Die Allianz baut im Unternehmen Hunderte Stellen wegen der Digitalisierung ab, wie viele Arbeitsplätze sind bei der Talanx betroffen?
Wir bauen 930 Stellen von 5000 ab, im Vertriebsinnendienst sind 40 Prozent der Arbeitsplätze betroffen. Das liegt aber nicht nur an der Digitalisierung, sondern wir hatten auch andere Effizienzschwächen. Wir sind nicht stolz darauf, Arbeitsplätze abzubauen, aber wir können nicht anders. Unsere Produkte waren zu teuer. Wir bemühen uns darum, den Abbau sozialverträglich zu gestalten.
Wie lange läuft der Stellenabbau?
Wir wollen den Prozess bis Ende 2021 abschließen, aber wahrscheinlich sind wir früher fertig.
Bringt Sie das wieder in die schwarzen Zahlen?
Wir hatten zwei Jahre lang rote Zahlen. Das lag an der Abwertung unserer Unternehmensbeteiligungen und den Sozialplankosten. Aber wir sind im vergangenen Jahr wieder in die Gewinnzone zurückgekehrt.

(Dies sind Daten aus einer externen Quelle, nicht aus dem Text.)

-- ==== Sys2Proof/Laws/State.lean ====
section
/-! SUPPORT. What each update of the state leaves in each field: one lemma per field per update. -/

namespace Sys2Proof.Machine

variable (s : State)

@[simp] theorem State.reg_eq (x : Reg) : s.reg x = s.v[x] := rfl

/-! ## setReg -/

@[simp] theorem State.setReg_v (x : Reg) (b : Byte) : (s.setReg x b).v = s.v.set x b := rfl
@[simp] theorem State.setReg_pc (x : Reg) (b : Byte) : (s.setReg x b).pc = s.pc := rfl
@[simp] theorem State.setReg_i (x : Reg) (b : Byte) : (s.setReg x b).i = s.i := rfl
@[simp] theorem State.setReg_stack (x : Reg) (b : Byte) : (s.setReg x b).stack = s.stack := rfl
@[simp] theorem State.setReg_sp (x : Reg) (b : Byte) : (s.setReg x b).sp = s.sp := rfl
@[simp] theorem State.setReg_dt (x : Reg) (b : Byte) : (s.setReg x b).dt = s.dt := rfl
@[simp] theorem State.setReg_st (x : Reg) (b : Byte) : (s.setReg x b).st = s.st := rfl
@[simp] theorem State.setReg_key (x : Reg) (b : Byte) : (s.setReg x b).key = s.key := rfl
@[simp] theorem State.setReg_mem (x : Reg) (b : Byte) : (s.setReg x b).mem = s.mem := rfl
@[simp] theorem State.setReg_fb (x : Reg) (b : Byte) : (s.setReg x b).fb = s.fb := rfl
@[simp] theorem State.setReg_fault (x : Reg) (b : Byte) : (s.setReg x b).fault = s.fault := rfl
@[simp] theorem State.setReg_draws (x : Reg) (b : Byte) : (s.setReg x b).draws = s.draws := rfl

/-! ## setPc -/

@[simp] theorem State.setPc_v (a : Word) : (s.setPc a).v = s.v := rfl
@[simp] theorem State.setPc_pc (a : Word) : (s.setPc a).pc = a := rfl
@[simp] theorem State.setPc_i (a : Word) : (s.setPc a).i = s.i := rfl
@[simp] theorem State.setPc_stack (a : Word) : (s.setPc a).stack = s.stack := rfl
@[simp] theorem State.setPc_sp (a : Word) : (s.setPc a).sp = s.sp := rfl
@[simp] theorem State.setPc_dt (a : Word) : (s.setPc a).dt = s.dt := rfl
@[simp] theorem State.setPc_st (a : Word) : (s.setPc a).st = s.st := rfl
@[simp] theorem State.setPc_key (a : Word) : (s.setPc a).key = s.key := rfl
@[simp] theorem State.setPc_mem (a : Word) : (s.setPc a).mem = s.mem := rfl
@[simp] theorem State.setPc_fb (a : Word) : (s.setPc a).fb = s.fb := rfl
@[simp] theorem State.setPc_fault (a : Word) : (s.setPc a).fault = s.fault := rfl
@[simp] theorem State.setPc_draws (a : Word) : (s.setPc a).draws = s.draws := rfl

/-! ## advance -/

@[simp] theorem State.advance_v : (s.advance).v = s.v := rfl
@[simp] theorem State.advance_pc : (s.advance).pc = s.pc + 2 := rfl
@[simp] theorem State.advance_i : (s.advance).i = s.i := rfl
@[simp] theorem State.advance_stack : (s.advance).stack = s.stack := rfl
@[simp] theorem State.advance_sp : (s.advance).sp = s.sp := rfl
@[simp] theorem State.advance_dt : (s.advance).dt = s.dt := rfl
@[simp] theorem State.advance_st : (s.advance).st = s.st := rfl
@[simp] theorem State.advance_key : (s.advance).key = s.key := rfl
@[simp] theorem State.advance_mem : (s.advance).mem = s.mem := rfl
@[simp] theorem State.advance_fb : (s.advance).fb = s.fb := rfl
@[simp] theorem State.advance_fault : (s.advance).fault = s.fault := rfl
@[simp] theorem State.advance_draws : (s.advance).draws = s.draws := rfl

/-! ## skipIf -/

@[simp] theorem State.skipIf_v (c : Bool) : (s.skipIf c).v = s.v := rfl
@[simp] theorem State.skipIf_pc (c : Bool) : (s.skipIf c).pc = s.pc + if c then 4 else 2 := rfl
@[simp] theorem State.skipIf_i (c : Bool) : (s.skipIf c).i = s.i := rfl
@[simp] theorem State.skipIf_stack (c : Bool) : (s.skipIf c).stack = s.stack := rfl
@[simp] theorem State.skipIf_sp (c : Bool) : (s.skipIf c).sp = s.sp := rfl
@[simp] theorem State.skipIf_dt (c : Bool) : (s.skipIf c).dt = s.dt := rfl
@[simp] theorem State.skipIf_st (c : Bool) : (s.skipIf c).st = s.st := rfl
@[simp] theorem State.skipIf_key (c : Bool) : (s.skipIf c).key = s.key := rfl
@[simp] theorem State.skipIf_mem (c : Bool) : (s.skipIf c).mem = s.mem := rfl
@[simp] theorem State.skipIf_fb (c : Bool) : (s.skipIf c).fb = s.fb := rfl
@[simp] theorem State.skipIf_fault (c : Bool) : (s.skipIf c).fault = s.fault := rfl
@[simp] theorem State.skipIf_draws (c : Bool) : (s.skipIf c).draws = s.draws := rfl

/-! ## setI -/

@[simp] theorem State.setI_v (a : Word) : (s.setI a).v = s.v := rfl
@[simp] theorem State.setI_pc (a : Word) : (s.setI a).pc = s.pc := rfl
@[simp] theorem State.setI_i (a : Word) : (s.setI a).i = a := rfl
@[simp] theorem State.setI_stack (a : Word) : (s.setI a).stack = s.stack := rfl
@[simp] theorem State.setI_sp (a : Word) : (s.setI a).sp = s.sp := rfl
@[simp] theorem State.setI_dt (a : Word) : (s.setI a).dt = s.dt := rfl
@[simp] theorem State.setI_st (a : Word) : (s.setI a).st = s.st := rfl
@[simp] theorem State.setI_key (a : Word) : (s.setI a).key = s.key := rfl
@[simp] theorem State.setI_mem (a : Word) : (s.setI a).mem = s.mem := rfl
@[simp] theorem State.setI_fb (a : Word) : (s.setI a).fb = s.fb := rfl
@[simp] theorem State.setI_fault (a : Word) : (s.setI a).fault = s.fault := rfl
@[simp] theorem State.setI_draws (a : Word) : (s.setI a).draws = s.draws := rfl

/-! ## setDt -/

@[simp] theorem State.setDt_v (b : Byte) : (s.setDt b).v = s.v := rfl
@[simp] theorem State.setDt_pc (b : Byte) : (s.setDt b).pc = s.pc := rfl
@[simp] theorem State.setDt_i (b : Byte) : (s.setDt b).i = s.i := rfl
@[simp] theorem State.setDt_stack (b : Byte) : (s.setDt b).stack = s.stack := rfl
@[simp] theorem State.setDt_sp (b : Byte) : (s.setDt b).sp = s.sp := rfl
@[simp] theorem State.setDt_dt (b : Byte) : (s.setDt b).dt = b := rfl
@[simp] theorem State.setDt_st (b : Byte) : (s.setDt b).st = s.st := rfl
@[simp] theorem State.setDt_key (b : Byte) : (s.setDt b).key = s.key := rfl
@[simp] theorem State.setDt_mem (b : Byte) : (s.setDt b).mem = s.mem := rfl
@[simp] theorem State.setDt_fb (b : Byte) : (s.setDt b).fb = s.fb := rfl
@[simp] theorem State.setDt_fault (b : Byte) : (s.setDt b).fault = s.fault := rfl
@[simp] theorem State.setDt_draws (b : Byte) : (s.setDt b).draws = s.draws := rfl

/-! ## setSt -/

@[simp] theorem State.setSt_v (b : Byte) : (s.setSt b).v = s.v := rfl
@[simp] theorem State.setSt_pc (b : Byte) : (s.setSt b).pc = s.pc := rfl
@[simp] theorem State.setSt_i (b : Byte) : (s.setSt b).i = s.i := rfl
@[simp] theorem State.setSt_stack (b : Byte) : (s.setSt b).stack = s.stack := rfl
@[simp] theorem State.setSt_sp (b : Byte) : (s.setSt b).sp = s.sp := rfl
@[simp] theorem State.setSt_dt (b : Byte) : (s.setSt b).dt = s.dt := rfl
@[simp] theorem State.setSt_st (b : Byte) : (s.setSt b).st = b := rfl
@[simp] theorem State.setSt_key (b : Byte) : (s.setSt b).key = s.key := rfl
@[simp] theorem State.setSt_mem (b : Byte) : (s.setSt b).mem = s.mem := rfl
@[simp] theorem State.setSt_fb (b : Byte) : (s.setSt b).fb = s.fb := rfl
@[simp] theorem State.setSt_fault (b : Byte) : (s.setSt b).fault = s.fault := rfl
@[simp] theorem State.setSt_draws (b : Byte) : (s.setSt b).draws = s.draws := rfl

/-! ## setMem -/

@[simp] theorem State.setMem_v (m : Memory) : (s.setMem m).v = s.v := rfl
@[simp] theorem State.setMem_pc (m : Memory) : (s.setMem m).pc = s.pc := rfl
@[simp] theorem State.setMem_i (m : Memory) : (s.setMem m).i = s.i := rfl
@[simp] theorem State.setMem_stack (m : Memory) : (s.setMem m).stack = s.stack := rfl
@[simp] theorem State.setMem_sp (m : Memory) : (s.setMem m).sp = s.sp := rfl
@[simp] theorem State.setMem_dt (m : Memory) : (s.setMem m).dt = s.dt := rfl
@[simp] theorem State.setMem_st (m : Memory) : (s.setMem m).st = s.st := rfl
@[simp] theorem State.setMem_key (m : Memory) : (s.setMem m).key = s.key := rfl
@[simp] theorem State.setMem_mem (m : Memory) : (s.setMem m).mem = m := rfl
@[simp] theorem State.setMem_fb (m : Memory) : (s.setMem m).fb = s.fb := rfl
@[simp] theorem State.setMem_fault (m : Memory) : (s.setMem m).fault = s.fault := rfl
@[simp] theorem State.setMem_draws (m : Memory) : (s.setMem m).draws = s.draws := rfl

/-! ## setFb -/

@[simp] theorem State.setFb_v (d : Display) : (s.setFb d).v = s.v := rfl
@[simp] theorem State.setFb_pc (d : Display) : (s.setFb d).pc = s.pc := rfl
@[simp] theorem State.setFb_i (d : Display) : (s.setFb d).i = s.i := rfl
@[simp] theorem State.setFb_stack (d : Display) : (s.setFb d).stack = s.stack := rfl
@[simp] theorem State.setFb_sp (d : Display) : (s.setFb d).sp = s.sp := rfl
@[simp] theorem State.setFb_dt (d : Display) : (s.setFb d).dt = s.dt := rfl
@[simp] theorem State.setFb_st (d : Display) : (s.setFb d).st = s.st := rfl
@[simp] theorem State.setFb_key (d : Display) : (s.setFb d).key = s.key := rfl
@[simp] theorem State.setFb_mem (d : Display) : (s.setFb d).mem = s.mem := rfl
@[simp] theorem State.setFb_fb (d : Display) : (s.setFb d).fb = d := rfl
@[simp] theorem State.setFb_fault (d : Display) : (s.setFb d).fault = s.fault := rfl
@[simp] theorem State.setFb_draws (d : Display) : (s.setFb d).draws = s.draws := rfl

/-! ## drawn -/

@[simp] theorem State.drawn_v : (s.drawn).v = s.v := rfl
@[simp] theorem State.drawn_pc : (s.drawn).pc = s.pc := rfl
@[simp] theorem State.drawn_i : (s.drawn).i = s.i := rfl
@[simp] theorem State.drawn_stack : (s.drawn).stack = s.stack := rfl
@[simp] theorem State.drawn_sp : (s.drawn).sp = s.sp := rfl
@[simp] theorem State.drawn_dt : (s.drawn).dt = s.dt := rfl
@[simp] theorem State.drawn_st : (s.drawn).st = s.st := rfl
@[simp] theorem State.drawn_key : (s.drawn).key = s.key := rfl
@[simp] theorem State.drawn_mem : (s.drawn).mem = s.mem := rfl
@[simp] theorem State.drawn_fb : (s.drawn).fb = s.fb := rfl
@[simp] theorem State.drawn_fault : (s.drawn).fault = s.fault := rfl
@[simp] theorem State.drawn_draws : (s.drawn).draws = s.draws + 1 := rfl

/-! ## loadFromI -/

@[simp] theorem State.loadFromI_v (x : Reg) : (s.loadFromI x).v = loadRegisters s.v 0 (s.readAtI (registerCount x)) := rfl
@[simp] theorem State.loadFromI_pc (x : Reg) : (s.loadFromI x).pc = s.pc := rfl
@[simp] theorem State.loadFromI_i (x : Reg) : (s.loadFromI x).i = s.i := rfl
@[simp] theorem State.loadFromI_stack (x : Reg) : (s.loadFromI x).stack = s.stack := rfl
@[simp] theorem State.loadFromI_sp (x : Reg) : (s.loadFromI x).sp = s.sp := rfl
@[simp] theorem State.loadFromI_dt (x : Reg) : (s.loadFromI x).dt = s.dt := rfl
@[simp] theorem State.loadFromI_st (x : Reg) : (s.loadFromI x).st = s.st := rfl
@[simp] theorem State.loadFromI_key (x : Reg) : (s.loadFromI x).key = s.key := rfl
@[simp] theorem State.loadFromI_mem (x : Reg) : (s.loadFromI x).mem = s.mem := rfl
@[simp] theorem State.loadFromI_fb (x : Reg) : (s.loadFromI x).fb = s.fb := rfl
@[simp] theorem State.loadFromI_fault (x : Reg) : (s.loadFromI x).fault = s.fault := rfl
@[simp] theorem State.loadFromI_draws (x : Reg) : (s.loadFromI x).draws = s.draws := rfl

/-! ## setKeys -/

@[simp] theorem State.setKeys_v (k : BitVec 16) : (s.setKeys k).v = s.v := rfl
@[simp] theorem State.setKeys_pc (k : BitVec 16) : (s.setKeys k).pc = s.pc := rfl
@[simp] theorem State.setKeys_i (k : BitVec 16) : (s.setKeys k).i = s.i := rfl
@[simp] theorem State.setKeys_stack (k : BitVec 16) : (s.setKeys k).stack = s.stack := rfl
@[simp] theorem State.setKeys_sp (k : BitVec 16) : (s.setKeys k).sp = s.sp := rfl
@[simp] theorem State.setKeys_dt (k : BitVec 16) : (s.setKeys k).dt = s.dt := rfl
@[simp] theorem State.setKeys_st (k : BitVec 16) : (s.setKeys k).st = s.st := rfl
@[simp] theorem State.setKeys_key (k : BitVec 16) : (s.setKeys k).key = k := rfl
@[simp] theorem State.setKeys_mem (k : BitVec 16) : (s.setKeys k).mem = s.mem := rfl
@[simp] theorem State.setKeys_fb (k : BitVec 16) : (s.setKeys k).fb = s.fb := rfl
@[simp] theorem State.setKeys_fault (k : BitVec 16) : (s.setKeys k).fault = s.fault := rfl
@[simp] theorem State.setKeys_draws (k : BitVec 16) : (s.setKeys k).draws = s.draws := rfl

end Sys2Proof.Machine
end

Talanx ist börsennotiert. Was heißt das für Ihr Geschäft? Erhöht das den Druck, gute Zahlen zu produzieren?
Die Talanx ist an die Börse gegangen, um sich weitere Kapitalisierungsmöglichkeiten für künftiges Wachstum zu erschließen. Natürlich erhöht die Börsennotierung auch die Transparenz nach außen und innen. Der Dialog mit den Investoren – also den Eigentümern – ist wertvoll für uns als Vorstand, weil uns die externe Perspektive zusätzliche Erkenntnisse bringt. Und letztendlich: Wenn etwas schiefläuft, muss man Rechenschaft ablegen. Das diszipliniert!
Jan Wicke (geboren am 12. August 1968) ist seit drei Jahren im Konzernvorstand der Talanx AG und dort für das Deutschlandgeschäft zuständig. Der promovierte Ökonom hat sein gesamtes Berufsleben im Finanzbereich zugebracht. Er startete bei DG Capital Management und wechselte dann zur Versicherungsgesellschaft DBV-Winterthur, wo er zuletzt Finanzvorstand war. 2007 ging Wicke zur Wüstenrot & Württembergischen.
Die Talanx ist nach Prämieneinnahmen die drittgrößte Versicherungsgruppe in Deutschland, nach der Allianz und der Munich Re/Ergo. Zum börsennotierten Konzern gehören der Rückversicherer Hannover Re.